Red Hat Research Quarterly

Meet Perun: a performance analysis tool suite 

about the author

Jiří Pavela

is a PhD student at Brno University of Technology, Faculty of Information Technology, working under the supervision of Prof. Tomáš Vojnar and Assoc. Prof. Adam Rogalewicz as part of the VeriFIT research group. His research, supported by Red Hat, focuses on efficient software profiling, instrumentation and performance testing, as well as worst-case performance analysis of real-time safety-critical or mission-critical software.

about the author

Tomáš Fiedor

is currently a researcher at Oracle Labs, specializing in static and dynamic performance analysis and benchmarking. Previously, he was a member of the VeriFIT group at the Brno University of Technology, Faculty of Information Technology, and is the primary author of the Perun tool.

about the author

Jiří Hladký

leads the Kernel Performance Engineering Group at Red Hat, based in Brno, Czechia. With 15 years of experience in performance engineering, he specializes in benchmarking and optimizing the Linux Scheduler for RHEL. His work focuses on ensuring that kernel performance meets the demands of enterprise workloads.

about the author

Tomáš Vojnar

is the head of the Department of Computer Systems and Communications at the Faculty of Informatics of Masaryk University in Brno, Czechia. Prior to this appointment, he was Vice Dean for Science and Research at the Faculty of Information Technology of Brno University of Technology, where he continues to be involved in research projects.

Article featured in

How do you turn a research project into an industry tool? Learn how the creators of Perun built a better performance analysis toolkit then brought it from academia to real-world implementation.

Everyone has a horror story about poor performance in a continuously evolving product. Managing the performance of reasonably complex software is simply a difficult task. With large software systems, things get even more entangled. The Linux kernel, web browsers, operating systems, or databases—these code bases all exceed millions of lines of code. The Linux kernel, in particular, has been developed for several decades by tens of thousands of developers, and it has a constant stream of new kernel versions every day, both in the upstream and in the distribution-specific branches, such as Red Hat Enterprise Linux (RHEL).

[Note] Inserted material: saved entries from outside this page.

-- ==== Sys2Proof/Certificates/Slice0/Obligations.lean ====
section
/-!
DEFINITION. The statements for the provers. A statement that says `.next` of a state written out from the state before says the
command's whole effect: what is not written there is unchanged.
-/
open Sys2Proof Sys2Proof.Machine

/-- Step runs the command at the front of the queue on the state with the queue's rest. -/
def Obligations.StepRunsFrontCommand : Prop :=
  ∀ (s : State) (c : Instr) (rest : List Instr), s.pending = c :: rest → step s = exec c { s with pending := rest }

/-- With no command waiting, a cycle of CLK_FAB passes (the model's choice, log entry 2): fabric time goes on while that clock runs, and nothing else changes. -/
def Obligations.EmptyQueueCountsTime : Prop :=
  ∀ s : State, s.pending = [] → step s = .next (if fabricRuns s.hw then s.onHw fun h => { h with time := tickTime h.clk.loss h.time } else s)

/-- Every command answers a next state, in every state. -/
def Obligations.EveryCommandTakesEffect : Prop :=
  ∀ (c : Instr) (s : State), ∃ t, exec c s = .next t

/-- No command changes the commands that wait. -/
def Obligations.CommandsLeaveTheQueue : Prop :=
  ∀ (c : Instr) (s t : State), exec c s = .next t → t.pending = s.pending

/-- Pool memory is in its canonical form after reset. -/
def Obligations.ResetMemoryIsCanonical : Prop :=
  PoolCanonical State.reset

/-- Every step keeps pool memory in its canonical form: addresses rising, and no byte listed that reads as an unlisted one. -/
def Obligations.StepsKeepMemoryCanonical : Prop :=
  ∀ s t : State, PoolCanonical s → step s = .next t → PoolCanonical t

/-- A command outside those that `touchesMemory` names leaves every byte and every poison flag of pool memory as it is. -/
def Obligations.OtherCommandsSpareMemory : Prop :=
  ∀ (c : Instr) (s t : State), touchesMemory c = false → exec c s = .next t → t.pool = s.pool

/-- Tile, pseudo-channel, row, bank and column tell any two bytes of the pool apart. -/
def Obligations.PoolBytesLieApart : Prop :=
  ∀ a b : Nat, tileOf a = tileOf b → pcOf a = pcOf b → rowOf a = rowOf b → bankOf a = bankOf b → pcOffset a % 1024 = pcOffset b % 1024 → a < poolSize → b < poolSize → a = b

/-- A whole clean word reads back as stored, and a store to a word without stored-bit errors leaves every other word as it was. -/
def Obligations.WordsReadAsStored : Prop :=
  ∀ (s : State) (w off : Nat) (bs : List Byte) (pz : Bool), off + bs.length ≤ 8 →
    (bs.length = 8 → pz = false → (loadWord (storeWord s w off bs pz) w).1 = bs ∧ (loadWord (storeWord s w off bs pz) w).2.1 = false) ∧
    (KMap.find? s.pool.errs w = none →
    (pz = true → (storeWord s w off bs pz).pool.poisoned w = true ∧ (storeWord s w off bs pz).pool.mem = s.pool.mem) ∧
    (bs.length < 8 → pz = false → s.pool.poisoned w = false → ∀ i, i < bs.length →
      Memory.read (storeWord s w off bs pz).pool.mem (8 * w + off + i) = bs.getD i 0) ∧
    (∀ a, a < 8 * w + off ∨ 8 * w + off + bs.length ≤ a → Memory.read (storeWord s w off bs pz).pool.mem a = Memory.read s.pool.mem a) ∧
    (∀ v, v ≠ w → (storeWord s w off bs pz).pool.poisoned v = s.pool.poisoned v))

/-- Every field of a link control word reads back from its 64 bits. -/
def Obligations.ControlWordKeepsItsFields : Prop :=
  ∀ c : LinkControl, c.ftype < 8 → c.nakId < 4 → c.ack < 4096 → c.crvc < 8 → c.crcum < 4096 → c.first < 64 → c.rseq < 4096 → c.rsv < 8192 →
    LinkControl.ofNat c.toNat = c ∧ c.toNat < 2 ^ 64

/-- EVC_INSERV n, at offset 0x002_3080 + 8 × n, shows in its bit b the IN_SERVICE bit of source 64n + b, reads zero after reset, and is read-only. -/
def Obligations.InServiceReads : Prop :=
  ∀ (h : Hw) (n b : Nat), n < 16 → b < 64 → h.sys.phase ≠ 2 →
    tbit (readReg h (0x23080 + 8 * n) 8).1 b = (h.source (64 * n + b)).inService.isSome ∧
    (readReg h (0x23080 + 8 * n) 8).1 < 2 ^ 64 ∧
    (readReg State.reset.hw (0x23080 + 8 * n) 8).1 = 0 ∧
    ∀ (who : Requester) (size value : Nat), writeReg h who (0x23080 + 8 * n) size value = h

/-- PWR.LIMIT returns DENIED, with REASON RANGE or RESERVED, if LIMIT_W (300 to 1,200) is out of range or a reserved field is non-zero, and otherwise OK with the limit taken. -/
def Obligations.PwrLimitAnswers : Prop :=
  ∀ (s : State) (m : Fin 16), mayRun s.hw m 0xF02 = true → s.hw.tap.unlock ≠ 1 → (s.hw.mailbox m).len = 8 → (s.hw.mailbox m).part = 0 →
    exec (.pwrLimit m) s = .next (
      if 2 ^ 12 ≤ (s.hw.mailbox m).body ∨ (s.hw.mailbox m).reserved ≠ 0 then served s m id (Reply.denied rReserved)
      else if (s.hw.mailbox m).body < 300 ∨ 1200 < (s.hw.mailbox m).body then served s m id (Reply.denied rRange)
      else served s m fun h => { h with pwr := { h.pwr with limitNext := (s.hw.mailbox m).body } })

/-- CTX.MODIFY changes FAULT_NOTIFY and FAULT_TIMEOUT of a bound context and no other parameter, and returns DENIED if the context is unbound. -/
def Obligations.ContextModifyChangesTwoFields : Prop :=
  ∀ (s : State) (m : Fin 16) (c n t : Nat), Asks s m 0x202 [.f 16, .f 60, .f 32] false [c, n, t] →
    ((s.hw.ctx c).bound = true → badTimeout t = false →
      exec (.ctxModify m) s = .next (mirrored s (served s m fun h => h.setCtx c { h.ctx c with notify := n, timeout := t }))) ∧
    ((s.hw.ctx c).bound = false → exec (.ctxModify m) s = .next (mirrored s (served s m id (Reply.denied rState))))

/-- A requester's rights in a region are the OR of R, W and AT over every entry that names it, directly or through a group it belongs to; with no such entry it has none. -/
def Obligations.RightsAreTheOrOfEntries : Prop :=
  ∀ (h : Hw) (r : Region) (n : Nat),
    (∀ e : AclEntry, e.names h n = true ↔ (e.group = false ∧ e.id = n) ∨ (e.group = true ∧ inGroup h e.id n = true)) ∧
    (hasRight h r n .read = true ↔ ∃ e ∈ r.acl, e.names h n = true ∧ e.r = true) ∧
    (hasRight h r n .write = true ↔ ∃ e ∈ r.acl, e.names h n = true ∧ e.w = true) ∧
    (hasRight h r n .atomic = true ↔ ∃ e ∈ r.acl, e.names h n = true ∧ e.atomic = true) ∧
    ((∀ e ∈ r.acl, e.names h n = false) → hasRight h r n .read = false ∧ hasRight h r n .write = false ∧ hasRight h r n .atomic = false)

/-- A receiver undoes precoding, Gray mapping and scrambling, whatever the symbols, the bytes and the register, and the register after a flit depends on the number of its bytes alone. -/
def Obligations.LaneCodingReverses : Prop :=
  (∀ (g : List Nat) (last : Nat), last < 4 → (∀ x ∈ g, x < 4) → unprecode (precodeSymbols g last) last = g) ∧
  (∀ p : Nat, p < 4 → grayBits (grayOf p) = p ∧ grayOf p < 4) ∧
  (∀ (b : List Nat) (x : Nat), (scrambleBytes (scrambleBytes b x).1 x).1 = b) ∧
  (∀ (b c : List Nat) (x : Nat), b.length = c.length → (scrambleBytes b x).2 = (scrambleBytes c x).2)

/-- An E8M0 code c of 0 to 254 has value 2^(c − 127), exactly; code 0xFF is NaN; and none has a sign, is zero or is infinite. -/
def Obligations.ScaleCodesAreExact : Prop :=
  ∀ (f c : Nat) (cb : List Nat), fElem f = 14 → c < 256 →
    (c ≤ 254 → decodeElem f cb c = .fin false { m := 1, e := (c : Int) - 127 }) ∧ (c = 255 → decodeElem f cb c = .nan) ∧
    (∀ n, decodeElem f cb c ≠ .inf n) ∧ (∀ n v, decodeElem f cb c = .fin n v → n = false ∧ v.m ≠ 0)

/-- An instance has NSEG = ⌈COUNT ÷ SEG_ELEMS⌉ segments; segment s covers elements s × SEG_ELEMS up to the lesser of (s + 1) × SEG_ELEMS and COUNT, NELEM(s) of them; every segment but the last holds SEG_ELEMS, and the last holds COUNT − (NSEG − 1) × SEG_ELEMS, a multiple of 32. -/
def Obligations.SegmentsCoverAnInstance : Prop :=
  ∀ g : Group, 8 ≤ g.segLog2 → 32 ≤ g.count → g.count % 32 = 0 →
    (∀ k, g.nseg ≤ k ↔ g.count ≤ k * g.segElems) ∧
    (∀ k, k < g.nseg → k * g.segElems + g.nelem k = Nat.min ((k + 1) * g.segElems) g.count ∧ 0 < g.nelem k) ∧
    (∀ k, k + 1 < g.nseg → g.nelem k = g.segElems) ∧
    g.nelem (g.nseg - 1) = g.count - (g.nseg - 1) * g.segElems ∧ g.nelem (g.nseg - 1) % 32 = 0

This article introduces Perun, an open source, lightweight Performance Version System that tracks performance profiles corresponding to different versions of underlying projects. Perun began in 2016 as a project at the Brno University of Technology with a small team of researchers aimed at developing a performance analysis tool suite to help performance engineers and developers working on complex user-space software. In 2023, the BUT team joined forces with Red Hat Research to enhance Perun with kernel-space analysis capabilities.

Perun is basically what every performance engineer needs in one place: tools for measuring metrics, storage of results, interpretations of performance data, and a link between performance results and different versions of a software project. Perun is designed to support a variety of architectures and workflows. In this article, we will describe how we worked with the Red Hat Kernel Performance Engineering Team in Brno, responsible for RHEL kernel performance, to develop Perun further. However, this is merely one use case, and we encourage others to try Perun.

Why Perun?

Whenever a new RHEL or ELN kernel version passes functional testing, the performance team has to evaluate its performance, and they have to do it quickly. The evaluation is based on running a set of benchmarking suites on new kernel versions and then analyzing potential performance changes compared to previous versions. The goal is to locate drops in performance and the root causes of these drops. Much of this process involves manual inspection and comparison of performance data, metrics, statistics, and other reports (e.g., the flame graphs invented and popularized by Brendan Gregg). 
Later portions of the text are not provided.